The problem:
Below are entries. Pull out all lines containing "handle".

··········

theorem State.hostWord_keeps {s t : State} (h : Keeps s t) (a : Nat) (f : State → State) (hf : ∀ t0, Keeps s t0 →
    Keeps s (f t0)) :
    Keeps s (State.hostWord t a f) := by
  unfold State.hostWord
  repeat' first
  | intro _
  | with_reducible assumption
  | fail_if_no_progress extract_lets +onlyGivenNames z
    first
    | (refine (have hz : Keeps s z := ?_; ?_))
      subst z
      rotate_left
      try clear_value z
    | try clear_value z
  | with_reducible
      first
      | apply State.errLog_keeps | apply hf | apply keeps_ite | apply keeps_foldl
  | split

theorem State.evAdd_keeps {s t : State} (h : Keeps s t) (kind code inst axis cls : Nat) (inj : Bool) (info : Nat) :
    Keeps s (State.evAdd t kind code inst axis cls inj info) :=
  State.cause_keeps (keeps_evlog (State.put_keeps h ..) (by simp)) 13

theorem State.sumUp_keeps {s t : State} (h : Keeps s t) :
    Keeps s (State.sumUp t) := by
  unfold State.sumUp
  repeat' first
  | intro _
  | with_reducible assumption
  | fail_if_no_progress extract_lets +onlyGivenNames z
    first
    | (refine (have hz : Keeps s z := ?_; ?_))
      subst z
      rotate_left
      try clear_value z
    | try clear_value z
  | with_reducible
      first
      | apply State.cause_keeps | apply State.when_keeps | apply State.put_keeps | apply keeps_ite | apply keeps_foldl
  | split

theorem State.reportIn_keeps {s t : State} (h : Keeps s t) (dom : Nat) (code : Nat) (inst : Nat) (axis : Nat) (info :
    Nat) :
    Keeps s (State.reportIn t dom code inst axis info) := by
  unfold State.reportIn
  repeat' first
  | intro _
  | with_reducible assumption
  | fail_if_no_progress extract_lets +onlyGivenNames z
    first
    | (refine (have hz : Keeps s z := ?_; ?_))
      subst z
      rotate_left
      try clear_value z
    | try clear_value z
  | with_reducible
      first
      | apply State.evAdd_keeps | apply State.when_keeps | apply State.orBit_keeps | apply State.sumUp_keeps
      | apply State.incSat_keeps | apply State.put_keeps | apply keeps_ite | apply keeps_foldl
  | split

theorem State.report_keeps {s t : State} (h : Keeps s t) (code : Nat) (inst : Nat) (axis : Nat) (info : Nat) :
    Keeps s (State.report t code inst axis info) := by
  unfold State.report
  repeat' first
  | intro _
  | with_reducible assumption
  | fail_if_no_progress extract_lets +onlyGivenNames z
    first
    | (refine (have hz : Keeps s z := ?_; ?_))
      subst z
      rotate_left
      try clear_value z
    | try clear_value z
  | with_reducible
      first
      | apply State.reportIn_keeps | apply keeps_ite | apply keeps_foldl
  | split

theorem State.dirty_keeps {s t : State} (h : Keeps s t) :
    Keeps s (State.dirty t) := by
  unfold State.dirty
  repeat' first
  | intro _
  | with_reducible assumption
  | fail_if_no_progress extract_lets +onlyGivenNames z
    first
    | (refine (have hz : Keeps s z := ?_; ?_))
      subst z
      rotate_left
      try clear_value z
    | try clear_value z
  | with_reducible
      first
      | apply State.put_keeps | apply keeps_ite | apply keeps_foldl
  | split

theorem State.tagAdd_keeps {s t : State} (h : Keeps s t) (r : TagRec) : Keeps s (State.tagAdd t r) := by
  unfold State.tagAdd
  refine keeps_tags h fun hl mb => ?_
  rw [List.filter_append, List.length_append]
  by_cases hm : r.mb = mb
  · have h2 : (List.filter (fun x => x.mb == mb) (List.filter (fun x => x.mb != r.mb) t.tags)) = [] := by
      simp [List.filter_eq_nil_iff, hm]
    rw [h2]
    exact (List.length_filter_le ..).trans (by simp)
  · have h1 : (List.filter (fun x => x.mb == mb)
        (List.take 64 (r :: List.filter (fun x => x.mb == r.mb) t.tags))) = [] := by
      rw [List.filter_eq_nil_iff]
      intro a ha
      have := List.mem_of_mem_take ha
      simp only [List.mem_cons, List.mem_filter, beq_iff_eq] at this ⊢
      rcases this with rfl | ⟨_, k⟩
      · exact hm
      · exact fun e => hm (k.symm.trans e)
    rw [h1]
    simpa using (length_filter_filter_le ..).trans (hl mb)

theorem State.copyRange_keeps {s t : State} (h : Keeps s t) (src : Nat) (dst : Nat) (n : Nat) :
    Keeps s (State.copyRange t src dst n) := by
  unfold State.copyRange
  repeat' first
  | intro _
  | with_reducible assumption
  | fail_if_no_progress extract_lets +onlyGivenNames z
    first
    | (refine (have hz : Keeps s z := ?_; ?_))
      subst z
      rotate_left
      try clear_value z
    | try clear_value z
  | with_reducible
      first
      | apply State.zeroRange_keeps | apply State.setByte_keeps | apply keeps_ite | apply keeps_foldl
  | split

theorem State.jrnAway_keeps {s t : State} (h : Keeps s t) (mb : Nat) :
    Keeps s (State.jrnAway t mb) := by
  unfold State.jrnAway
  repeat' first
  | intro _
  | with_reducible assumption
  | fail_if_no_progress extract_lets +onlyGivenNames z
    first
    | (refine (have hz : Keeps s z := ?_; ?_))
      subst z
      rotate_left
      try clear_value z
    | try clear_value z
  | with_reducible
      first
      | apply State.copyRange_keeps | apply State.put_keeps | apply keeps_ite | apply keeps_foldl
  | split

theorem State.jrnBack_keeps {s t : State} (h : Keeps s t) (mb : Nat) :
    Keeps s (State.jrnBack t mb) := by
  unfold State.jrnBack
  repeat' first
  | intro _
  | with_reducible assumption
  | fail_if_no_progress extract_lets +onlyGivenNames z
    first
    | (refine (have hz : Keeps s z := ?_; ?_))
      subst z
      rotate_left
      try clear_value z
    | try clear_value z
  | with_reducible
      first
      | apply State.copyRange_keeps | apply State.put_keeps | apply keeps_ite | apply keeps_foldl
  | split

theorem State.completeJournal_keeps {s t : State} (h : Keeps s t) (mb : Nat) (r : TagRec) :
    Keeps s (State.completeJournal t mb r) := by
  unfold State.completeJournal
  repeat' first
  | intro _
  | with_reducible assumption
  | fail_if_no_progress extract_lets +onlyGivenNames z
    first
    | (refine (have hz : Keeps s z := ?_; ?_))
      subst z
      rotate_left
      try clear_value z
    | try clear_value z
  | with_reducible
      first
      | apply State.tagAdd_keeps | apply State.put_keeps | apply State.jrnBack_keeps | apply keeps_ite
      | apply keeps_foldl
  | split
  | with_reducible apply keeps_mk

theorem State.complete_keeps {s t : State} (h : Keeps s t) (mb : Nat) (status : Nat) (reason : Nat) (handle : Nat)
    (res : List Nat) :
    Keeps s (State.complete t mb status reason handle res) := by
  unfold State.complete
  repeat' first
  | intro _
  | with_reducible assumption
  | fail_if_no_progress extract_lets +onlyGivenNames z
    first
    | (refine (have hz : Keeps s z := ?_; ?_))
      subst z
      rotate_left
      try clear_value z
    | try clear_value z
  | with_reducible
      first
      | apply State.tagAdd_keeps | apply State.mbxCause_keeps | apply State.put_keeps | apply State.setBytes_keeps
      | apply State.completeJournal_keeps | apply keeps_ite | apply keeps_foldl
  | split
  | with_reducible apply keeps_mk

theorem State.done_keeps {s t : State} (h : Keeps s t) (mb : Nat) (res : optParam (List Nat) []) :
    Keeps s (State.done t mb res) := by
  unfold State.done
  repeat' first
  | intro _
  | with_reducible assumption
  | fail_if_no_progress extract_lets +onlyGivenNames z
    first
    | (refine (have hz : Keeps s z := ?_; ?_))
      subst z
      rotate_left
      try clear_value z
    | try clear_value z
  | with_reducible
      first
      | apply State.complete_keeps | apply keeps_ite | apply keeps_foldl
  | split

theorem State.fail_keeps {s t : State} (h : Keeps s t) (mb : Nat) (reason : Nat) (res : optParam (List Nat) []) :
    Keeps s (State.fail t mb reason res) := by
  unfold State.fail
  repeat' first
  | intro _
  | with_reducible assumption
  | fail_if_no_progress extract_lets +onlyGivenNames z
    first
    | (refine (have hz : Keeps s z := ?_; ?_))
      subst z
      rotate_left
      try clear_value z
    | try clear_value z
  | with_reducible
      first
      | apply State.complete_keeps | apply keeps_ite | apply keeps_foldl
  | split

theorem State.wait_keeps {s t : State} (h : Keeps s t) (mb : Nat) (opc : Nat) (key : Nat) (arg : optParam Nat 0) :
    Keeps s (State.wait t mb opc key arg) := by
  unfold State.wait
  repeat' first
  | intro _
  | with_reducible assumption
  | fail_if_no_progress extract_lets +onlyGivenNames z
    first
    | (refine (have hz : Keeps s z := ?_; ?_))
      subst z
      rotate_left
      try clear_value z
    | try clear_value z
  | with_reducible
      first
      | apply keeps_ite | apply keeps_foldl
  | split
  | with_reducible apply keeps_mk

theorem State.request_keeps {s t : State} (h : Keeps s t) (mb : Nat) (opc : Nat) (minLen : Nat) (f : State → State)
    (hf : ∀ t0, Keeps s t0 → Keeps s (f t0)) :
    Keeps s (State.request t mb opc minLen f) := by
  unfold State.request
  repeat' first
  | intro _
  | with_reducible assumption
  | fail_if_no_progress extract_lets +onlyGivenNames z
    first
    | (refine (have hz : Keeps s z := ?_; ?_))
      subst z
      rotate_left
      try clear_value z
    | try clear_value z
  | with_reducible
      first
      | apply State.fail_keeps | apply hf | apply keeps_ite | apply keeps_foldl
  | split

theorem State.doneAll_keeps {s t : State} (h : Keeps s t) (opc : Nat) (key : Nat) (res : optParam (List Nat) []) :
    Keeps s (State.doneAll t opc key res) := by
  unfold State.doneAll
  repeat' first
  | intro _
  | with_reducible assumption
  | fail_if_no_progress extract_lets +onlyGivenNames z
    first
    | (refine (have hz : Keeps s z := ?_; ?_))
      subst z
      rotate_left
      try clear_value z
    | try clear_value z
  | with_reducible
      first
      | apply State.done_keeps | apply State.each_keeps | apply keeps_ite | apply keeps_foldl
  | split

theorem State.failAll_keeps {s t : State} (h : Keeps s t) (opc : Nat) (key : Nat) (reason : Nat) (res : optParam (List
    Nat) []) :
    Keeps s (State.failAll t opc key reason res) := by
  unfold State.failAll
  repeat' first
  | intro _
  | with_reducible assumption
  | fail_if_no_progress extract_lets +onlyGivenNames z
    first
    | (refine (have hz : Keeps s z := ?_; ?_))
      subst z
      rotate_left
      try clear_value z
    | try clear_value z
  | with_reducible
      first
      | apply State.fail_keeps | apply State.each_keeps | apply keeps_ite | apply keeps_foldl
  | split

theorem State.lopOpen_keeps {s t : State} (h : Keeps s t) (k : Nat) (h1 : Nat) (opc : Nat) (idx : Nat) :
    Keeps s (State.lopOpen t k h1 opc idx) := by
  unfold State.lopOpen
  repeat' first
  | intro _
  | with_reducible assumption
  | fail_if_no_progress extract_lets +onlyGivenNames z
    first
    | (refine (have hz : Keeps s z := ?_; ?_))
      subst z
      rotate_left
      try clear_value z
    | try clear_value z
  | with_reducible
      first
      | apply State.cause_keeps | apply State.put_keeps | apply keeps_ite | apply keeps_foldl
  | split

··········

Task output:
theorem State.complete_keeps {s t : State} (h : Keeps s t) (mb : Nat) (status : Nat) (reason : Nat) (handle : Nat)
    Keeps s (State.complete t mb status reason handle res) := by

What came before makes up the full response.